Kaniz Fatima), the principal female applicant (the “female applicant”), a Shia
Muslim, as well as his later conversion to Shi’ism, he and his family suffered persecution
in their country of citizenship, Pakistan, at the hands of the members of Sipah-e-Sahab
(“SSP”) and his own Sunni family.
[3]
The
RPD, however, found a number of discrepancies in the allegations made by the male
and the female applicants and the evidence presented in support of these
allegations.
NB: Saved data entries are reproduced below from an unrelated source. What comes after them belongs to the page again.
-- ==== Sys2Proof/Laws/PerInstr.lean ====
section
/-! SUPPORT. The family `RoundTrip`: every well-formed instruction word decodes to the instruction it encodes, one lemma
for each constructor. -/

namespace Sys2Proof.Laws.RoundTrip

set_option Elab.async false

/-- The word of a well-formed instruction decodes to it, with every operand at every value the encoding admits; a step
of the device has no word (R28 to R34). -/
def Statement (i : Instr) : Prop :=
  if i.isWord then i.wf = true → ∃ w, encode i = some w ∧ decodeWord w = some i else encode i = none
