-- ==== Sys2Proof/Laws/Scalar.lean ====
section
/-! SUPPORT. What the shared frames of the scalar instructions do: the gate, results to x registers, branches. -/

namespace Sys2Proof.Machine

theorem Strand.isFull_of_xready {t : Strand} {r : Reg} (h : t.xready r = true) : t.isFull r = true := by
  simp only [Strand.xready, Strand.isFull, Bool.or_eq_true, Bool.and_eq_true] at *
  tauto

theorem State.usable.emptyMarked {s : State} {srcs : List (Reg × Bool)} {dsts : List Reg}
    (h : s.usable (srcs.map Prod.fst) dsts) : s.st.emptyMarked srcs = none := by
  have hr : ∀ p ∈ srcs, s.st.xready p.1 = true := by
    intro p hp
    have := h.1
    simp only [Strand.allReady, List.all_append, Bool.and_eq_true, List.all_eq_true, List.mem_map] at this
    exact this.1 p.1 ⟨p, hp, rfl⟩
  simp only [Strand.emptyMarked, Option.map_eq_none_iff, List.find?_eq_none]
  intro p hp
  simp [Strand.isFull_of_xready (hr p hp)]

/-- The gate lets an instruction through when its registers are usable (R15, R16, R344). -/
theorem State.gated_of_usable {s : State} {srcs : List (Reg × Bool)} {dsts : List Reg} (effect : State → State)
    (h : s.usable (srcs.map Prod.fst) dsts) : s.gated srcs dsts effect = effect s := by
  unfold State.gated
  rw [h.emptyMarked]
  simp [h.1, h.2]

/-- Everything the gate can do: trap 0x03, wait, machine check, or the effect. -/
theorem State.gated_cases (s : State) (srcs : List (Reg × Bool)) (dsts : List Reg) (effect : State → State) :
    (∃ r : Reg, s.gated srcs dsts effect = s.trap 0x03 (r.zeroExtend 64)) ∨ s.gated srcs dsts effect = s.stall ∨
      s.gated srcs dsts effect = s.machineCheck 0 0 ∨ s.gated srcs dsts effect = effect s := by
  unfold State.gated
  split
  · exact .inl ⟨_, rfl⟩
  · split
    · exact .inr (.inl rfl)
    · split
      · exact .inr (.inr (.inl rfl))
      · exact .inr (.inr (.inr rfl))

theorem State.binary_of_usable {s : State} {o : XOps} (f : Word → Word → Word) (h : s.usable [o.a, o.b] [o.d]) :
    s.binary o f = (s.setX o.d (f (s.st.xget o.a) (s.st.xget o.b))).advance :=
  State.gated_of_usable _ h

theorem State.unary_of_usable {s : State} {d a : Reg} {fa : Bool} (f : Word → Word) (h : s.usable [a] [d]) :
    s.unary d a fa f = (s.setX d (f (s.st.xget a))).advance :=
  State.gated_of_usable _ h

theorem State.constant_of_usable {s : State} {d : Reg} (v : Word) (h : s.usable [] [d]) :
    s.constant d v = (s.setX d v).advance :=
  State.gated_of_usable _ h

theorem State.branch_of_usable {s : State} {o : BrOps} (p : Word → Word → Bool) (h : s.usable [o.a, o.b] []) :
    s.branch o p = if p (s.st.xget o.a) (s.st.xget o.b) then s.upd fun t => t.goto (targetOf t.pc o.off) else s.advance :=
  State.gated_of_usable _ h

end Sys2Proof.Machine
end

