theorem Strand.takenUp_same (u : Strand) : u.takenUp.iter = u.iter ∧ u.takenUp.ctx = u.ctx := by
  rw [Strand.takenUp, Strand.return_same]
  exact ⟨rfl, rfl⟩

/-- Tiles change nothing of what tells a landing batch. -/
theorem State.withTiles_same (s : State) (stamp n : Nat) (r : Strand) : let t := s.withTiles stamp n r
    t.iter.work = r.iter.work ∧ t.iter.graph = r.iter.graph ∧ t.iter.node = r.iter.node ∧ t.ctx = r.ctx := by
  unfold State.withTiles
  split
  · exact ⟨rfl, rfl, rfl, rfl⟩
  split
  · exact ⟨rfl, rfl, rfl, rfl⟩
  · exact ⟨rfl, rfl, rfl, rfl⟩

end Sys2Proof.Machine

namespace Sys2Proof.Machine

section
variable {s : State} {v : Saved} {n : Nat} {ps : List AreaPage} {u : Strand}

/-- The area of the saved iteration is legal and loads as `u`. -/
structure State.Restores (s : State) (v : Saved) (ps : List AreaPage) (u : Strand) : Prop where
  pages : pagePlaces (fun x => s.checkDevice v.strand.ctx .read 1 x) (s.skewAt v.strand.ctx) v.area areaPages 0 = .ok ps
  clean : s.areaPoison v.area ps (s.areaReader ps) = none
  legal : areaLegal (s.areaReader ps) = true
  loads : s.loadArea (s.areaReader ps) none (some v.strand) = .ok u

/-- A restored iteration is the strand that its area describes, with its tiles or waiting for them. -/
theorem State.restore_eq (h : (s.upd fun _ => v.strand.blank).Restores v ps u) : ∃ stamp,
    s.restore v = { s with
      st := (s.upd fun _ => v.strand.blank).withTiles s.stamp ((s.upd fun _ => v.strand.blank).areaReader ps 0x16 1)
        u.takenUp
      stamp := stamp } := by
  obtain ⟨hpages, hclean, hlegal, hloads⟩ := h
  obtain ⟨stamp, hst⟩ := State.resumeTiles_eq (s.upd fun _ => v.strand.blank) u.takenUp
    ((s.upd fun _ => v.strand.blank).areaReader ps 0x16 1)
  refine ⟨stamp, Eq.trans ?_ hst⟩
  unfold Strand.blank at *
  unfold State.restore
  dsimp only [State.upd] at *
  rw [hpages]
  dsimp only
  rw [hclean]
  dsimp only
  rw [if_neg (by rw [hlegal]; decide), hloads]
  rfl

/-- The saved iteration without its blob buffer. -/
def Saved.unbuffered (v : Saved) : Saved :=
    { v with strand := { v.strand with iter := { v.strand.iter with buffer := none } } }

/-- Strand `n` in focus, and the `k`-th saved iteration no longer saved. -/
def State.takeSaved (s : State) (k n : Nat) : State := ({ s with saved := s.saved.eraseIdx k } : State).focus n

/-- The strand that it then is. -/
def State.restored (s : State) (k n : Nat) (v : Saved) (ps : List AreaPage) (u : Strand) : Strand :=
  let s2 := (s.takeSaved k n).upd fun _ => v.unbuffered.strand.blank
  s2.withTiles s.stamp (s2.areaReader ps 0x16 1) u.takenUp

/-- A saved iteration comes back on a free strand of a core with room for it. -/
theorem State.resumeAt_eq {k : Nat} (hv : s.saved[k]? = some v) (hvac : (s.strand n).vacant = true)
    (hland : s.onLanding v.strand = false)
    (hroom : (s.takeSaved k n).coreRoom (coreOf n)
      { streams := v.strand.iter.streams, scratch := v.strand.scratchSize } = true)
    (h : ((s.takeSaved k n).upd fun _ => v.unbuffered.strand.blank).Restores v.unbuffered ps u) :
    ∃ t, s.resumeAt k n = some t ∧ t.strand n = s.restored k n v ps u ∧
      t.saved = s.saved.eraseIdx k ∧ t.monitors = s.monitors ∧ (∀ j, j ≠ n → t.strand j = s.strand j) ∧
        s.keepsMemory t := by
  obtain ⟨others, hfocus⟩ := ({ s with saved := s.saved.eraseIdx k } : State).focus_rest n
  have hstamp : (s.takeSaved k n).stamp = s.stamp := by rw [State.takeSaved, hfocus]
  obtain ⟨stamp, hrestore⟩ : ∃ stamp, (s.takeSaved k n).restore v.unbuffered =
      { s.takeSaved k n with st := s.restored k n v ps u, stamp := stamp } := by
    rw [State.restored, ← hstamp]
    exact State.restore_eq h
  have hloaded := State.loadArea_loaded h.legal h.loads
  have hsame : let r := s.restored k n v ps u
      r.iter.work = u.takenUp.iter.work ∧ r.iter.graph = u.takenUp.iter.graph ∧ r.iter.node = u.takenUp.iter.node ∧
        r.ctx = u.takenUp.ctx :=
    State.withTiles_same ..
  obtain ⟨hwork, hgraph, hnode, hctx⟩ := hsame
  obtain ⟨hiter, hctx'⟩ := u.takenUp_same
  have hiter : u.takenUp.iter = { v.strand.iter with buffer := none } := hiter.trans hloaded.iter
  generalize s.restored k n v ps u = r at *
  obtain ⟨z, hz⟩ : ∃ z, z = (s.takeSaved k n).restore v.unbuffered := ⟨_, rfl⟩
  have hzeq : z = { s.takeSaved k n with st := r, stamp := stamp } := hz.trans hrestore
  have hshow : z.reshow = some z := by
    have hl : z.onLanding z.st = false := by
      rw [← hland]
      refine State.onLanding_congr (s := s) (by rw [hzeq, State.takeSaved, hfocus]) ?_ ?_ ?_ ?_
      · rw [hzeq, hwork, hiter]
      · rw [hzeq, hgraph, hiter]
      · rw [hzeq, hnode, hiter]
      · rw [hzeq]; exact hctx.trans (hctx'.trans hloaded.ctx)
    unfold State.reshow
    dsimp only
    rw [hl]
    rfl
  have hcur : z.cur = n := by rw [hzeq, State.takeSaved, hfocus]
  have hst : z.st = r := by rw [hzeq]
  obtain ⟨others', hback⟩ := z.focus_rest s.cur
  refine ⟨z.focus s.cur, ?_, ?_, ?_, ?_, fun j hj => ?_, ?_⟩
  · have hvac' : (s.takeSaved k n).st.vacant = true := by
      rw [State.takeSaved, State.focus_st]; exact hvac
    unfold State.resumeAt
    rw [hv]
    dsimp only
    rw [if_neg]
    · exact (congrArg (Option.map fun t : State => t.focus s.cur) (hz ▸ hshow)).trans (by rw [hz]; rfl)
    · show ¬((!(s.takeSaved k n).st.vacant || !(s.takeSaved k n).coreRoom (coreOf n) _) = true)
      rw [hvac', hroom]; decide
  · rw [State.focus_strand, ← hcur, State.strand_cur, hst]
  · rw [hback, hzeq, State.takeSaved, hfocus]
  · rw [hback, hzeq, State.takeSaved, hfocus]
  · rw [State.focus_strand]
    have hj' : j ≠ (s.takeSaved k n).cur := by rw [State.takeSaved, State.focus_cur]; exact hj
    have hz' : z.strand j = ((s.takeSaved k n).upd fun _ => r).strand j := by rw [hzeq]; rfl
    rw [hz', State.upd_strand_of_ne _ _ hj', State.takeSaved, State.focus_strand]
    rfl
  · refine ⟨fun b => ?_, fun b => ?_⟩
    · rw [hback, hzeq, State.takeSaved, hfocus]
    · rw [hback, hzeq, State.takeSaved, hfocus]

end

end Sys2Proof.Machine

namespace Sys2Proof.Machine

/-! ## Pre-emption and parking -/

section
variable {s : State} {ps : List AreaPage} {slot : Nat} {a : Word}

/-- A pre-emption whose conditions do not hold does nothing (log 52). -/
theorem State.preempt_not {k : Nat} {landing : Bool}
    (h : s.coreFull (coreOf s.cur) = false ∨ s.victim (coreOf s.cur) ≠ some s.cur ∨ s.st.crit = true ∨
      s.st.level = .supervisor ∨
      s.slotWanted (coreOf s.cur) (fun p => decide (s.st.prio.toNat < p)) = false) : s.preempt k landing = none := by
  have hdef : s.st.crit = true ∨ s.st.level = .supervisor → s.st.deferred = true := by
    rintro (h | h) <;> simp [Strand.deferred, h]
  refine if_neg ?_
  simp only [Bool.and_eq_true, beq_iff_eq, Bool.not_eq_true']
  rintro ⟨⟨⟨⟨hfull, hvictim⟩, hnot⟩, -⟩, hwant⟩
  rcases h with h | h | h | h | h
  · rw [h] at hfull; cases hfull
  · exact h hvictim
  · rw [hdef (.inl h)] at hnot; cases hnot
  · rw [hdef (.inr h)] at hnot; cases hnot
  · rw [h] at hwant; cases hwant

/-- The victim of a full core for which higher work waits is saved. -/
theorem State.preempt_saves {k : Nat} {landing : Bool} (hfull : s.coreFull (coreOf s.cur) = true)
    (hv : s.victim (coreOf s.cur) = some s.cur) (hd : s.st.deferred = false) (hl : s.onLanding s.st = landing)
    (hw : s.slotWanted (coreOf s.cur) (fun p => decide (s.st.prio.toNat < p)) = true) :
      s.preempt k landing = s.saveFocus k false :=
  if_pos (by simp [hfull, hv, hd, hl, hw])

/-- A root that sleeps in a `wait` without time-out is saved, and the monitor watches its word. -/
theorem State.park_saves {k : Nat} {w : Word} {m : Monitor} (hs : s.st.sleep = .word w) (hm : s.watched = some m)
    (hc : s.candidate s.st = true) (hr : s.st.iter.work = .root) (ht : s.st.wto = 0) :
    s.park k = (s.saveFocus k true).map fun t => { t with monitors := t.monitors ++ [m] } := by
  unfold State.park
  rw [hs, hm]
  exact if_pos (by simp [hc, hr, ht])
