-- ==== Sys2Proof/Machine/State/Switch.lean ====
section
/-!
DEFINITION. State of the switching core: transfers, mesh, multicast, mirroring, hold and drop policy (chapter 11).
-/

namespace Sys2Proof.Machine

/-- What a transfer is for (R308). -/
inductive Dest
  | unicast (port queue : Nat)
  | mcast (group version : Nat)
  | mirror (session port queue : Nat)
  | exported (exporter port queue : Nat)
deriving DecidableEq, Repr

/-- Where a transfer stands. -/
inductive TransferPlace
  /-- At the egress quadrant's admission unit. -/
  | admission
  /-- In the send queue of the first link of its path: VC1 when direct, VC2 when relayed (R310). -/
  | send
  /-- Arrived at the relaying quadrant, which has not yet queued it (R311). -/
  | arrived
  /-- In the relay queue of the second link of its path. -/
  | relay
deriving DecidableEq, Repr

/-- One transfer (R308). `via` is the relaying quadrant, `resv` the bytes it reserves of its queue, `counted` that it counts in
in_flight (R312), `colour` 0 green, 1 yellow, 2 red, 3 none. -/
structure Transfer where
  id : Nat
  frame : Nat
  src : Nat
  dst : Nat
  dest : Dest
  via : Option Nat := none
  place : TransferPlace := .admission
  resv : Nat := 0
  counted : Bool := false
  cls : Nat := 0
  colour : Nat := 0
deriving DecidableEq, Repr

/-- A frame some of whose bytes still cross a link direction (R309). -/
structure Crossing where
  frame : Nat
  dir : Nat
  relayed : Bool
deriving DecidableEq, Repr

/-- One multicast group (R320, R322): its object, and the older versions whose lists are not yet freed. -/
structure McastGroup where
  obj : Bytes := []
  old : List (Nat × Bytes) := []
  reloading : List Nat := []
deriving DecidableEq, Repr

/-- One mirror session (R323, R324): its object, the frames it has selected since its write, and a reload in progress. -/
structure MirrorSession where
  obj : Bytes := []
  selected : Nat := 0
  reloading : Bool := false
deriving DecidableEq, Repr

/-- All of chapter 11's state. `hold` gives the real time at which a port entered hold (R327); `paths` is keyed 4 × port +
quadrant and holds 0 for direct and 1 + the relaying quadrant; `dirDown` the link directions that retrain, with when they began; `replays` the times of failed replays by direction;
`linkDown` the links marked down; `crossing` the frames in mid crossing. `lateMirrors` are the mirror
copies that wait for their frame's end: session, frame and object (R325). Sessions are keyed 16 × quadrant + session. -/
structure SwitchState where
  dropPolicy : Store Bytes := []
  hold : Store Nat := []
  transfers : List Transfer := []
  nextTransfer : Nat := 0
  paths : Store Nat := []
  dirDown : Store Nat := []
  replays : Store (List Nat) := []
  linkDown : List Nat := []
  crossing : List Crossing := []
  meshConfig : Store Bytes := []
  groups : Store McastGroup := []
  sessions : Store MirrorSession := []
  queueAge : Store Bytes := []
  lateMirrors : List (Nat × Nat × Bytes) := []
deriving DecidableEq, Repr

end Sys2Proof.Machine
end

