/-- Whether another enabled entry of any domain names pin `pin` (R59). -/
def pinTaken (s : State) (d i pin : Nat) : Bool :=
  s.time.entries.any fun e =>
    e.1 != entryKey d i && e.2.enabled && entryAction e.2 == 4 && entryTarget e.2 == pin

/-- The target check of a firing entry (R58, R59). -/
def targetCheck (s : State) (p : Bytes) : Option Status :=
  let v := u32 p 12
  match u8 p 10 with
  | 1 | 2 => orElse (v == 0) .badarg
  | 3 => orElse (v ≤ 1023) .range
  | 4 => if !inRange v 4 9 then some .range else orElse (!pinTaken s (u8 p 0) (u16 p 8) v) .state
  | _ => none

/-- The argument check of a firing entry (R58, R59). -/
def argumentCheck (p : Bytes) : Option Status :=
  let v := u32 p 36
  let period := field p 28 6
  match u8 p 10 with
  | 1 | 2 | 3 => orElse (v == 0) .badarg
  | 4 => orElse (8 ≤ v && (period == 0 || v + 8 ≤ period)) .range
  | _ => none

/-- The action check of a firing entry (R57, R58, R59). -/
def actionCheck (s : State) (p : Bytes) : Option Status :=
  let a := u8 p 10
  orElse (a ≤ 4 && !(a == 0 && bit (u8 p 11) 0) && !((a == 1 || a == 2) && u8 p 0 != datapathDomain s)) .badarg

/-- The fields of FIRING_ENTRY with its prefix (R57, R512). -/
def firingFields (write : Bool) : List Fld :=
  [ (fDomain 0).asKey, fRsv 1 7,
    (fDep 8 2 (fun _ p => if u16 p 8 > 511 then some .range else orElse (!write || u16 p 8 < 448) .denied)).asKey,
    fDep 10 1 actionCheck, fBits 11 1 1, fDep 12 4 targetCheck, fAny 16 8,
    fRange 24 4 0 999999999 .range,
    fDep 28 6 (fun _ p => orElse (field p 28 6 == 0 || minPeriod (u8 p 10) ≤ field p 28 6) .range),
    fRsv 34 2, fDep 36 4 fun _ p => argumentCheck p ]

/-- The enabled COUNTER_FREEZE entries of domain `d` other than entry `i`. -/
def otherFreezes (s : State) (d i : Nat) : Nat :=
  ((domainEntries s d).filter fun k => k != i && (entryOf s d k).enabled && entryAction (entryOf s d k) == 1).length

/-- FIRING_ENTRY_WRITE as the opcode tables of Icoux give it (R514 to R520), with the checks of its fields. -/
def opFiringEntryWrite : OpDef := writeOp 0x0B09 40 (firingFields true)

/-- FIRING_ENTRY write (R56 to R59): applied on all dies at the next strobe. -/
def execFiringEntryWrite (c : Cmd) (s : State) : Host.Outcome State Fault Refusal :=
  .next (icoux opFiringEntryWrite c (fun _ p s =>
    let d := u8 p 0
    let en := bit (u8 p 11) 0
    if en && u8 p 10 == 1 && otherFreezes s d (u16 p 8) ≥ 4 then badAll .nores
    else if en && field p 28 6 == 0 && u64 p 16 * 1000000000 + u32 p 24 ≤ copyNs (copyOf s 0 d) then badAll .range
    else .later fun id => tagWrite (.entry d (p.drop 8) id) s) s)

/-- FIRING_ENTRY_READ as the opcode tables of Icoux give it (R514 to R520), with the checks of its fields. -/
def opFiringEntryRead : OpDef := readOp 0x0B0A 40 (firingFields false)

/-- FIRING_ENTRY read: the reply is the object without its prefix. -/
def execFiringEntryRead (c : Cmd) (s : State) : Host.Outcome State Fault Refusal :=
  .next (icoux opFiringEntryRead c (fun _ p s =>
    okReply s (entryObj s (u8 p 0) (u16 p 8))) s)

/-- The FIRING_STATUS object (R65, R513). -/
def firingStatusObj (s : State) (d i : Nat) : Bytes :=
  let e := entryOf s d i
  let ns := (instantOn e (countingDie e)).getD 0
  image 32 [(0, 2, i), (2, 1, d), (3, 1, b2n e.enabled), (4, 8, ns / 1000000000), (12, 4, ns % 1000000000),
            (20, 4, e.lag), (24, 4, e.skip), (28, 4, e.fires)]

/-- FIRING_STATUS as the opcode tables of Icoux give it (R514 to R520), with the checks of its fields. -/
def opFiringStatus : OpDef := requestOp 0x0B0B 8 [fDomain 0, fRsv 1 1, fRange 2 2 0 511 .range, fRsv 4 4]

/-- FIRING_STATUS (R65, R512). -/
def execFiringStatus (c : Cmd) (s : State) : Host.Outcome State Fault Refusal :=
  .next (icoux opFiringStatus c (fun _ p s =>
    okReply s (firingStatusObj s (u8 p 0) (u16 p 2))) s)

end Sys2Proof.Machine
end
The Tribunal, therefore, found the applicants’ story of
persecution in Pakistan to be a fabrication and rejected their refugee claim
on that basis.
[4]
The
issues this Court must determine are the following:
- Did the Board
commit a factual error which rendered the refusal of the applicants’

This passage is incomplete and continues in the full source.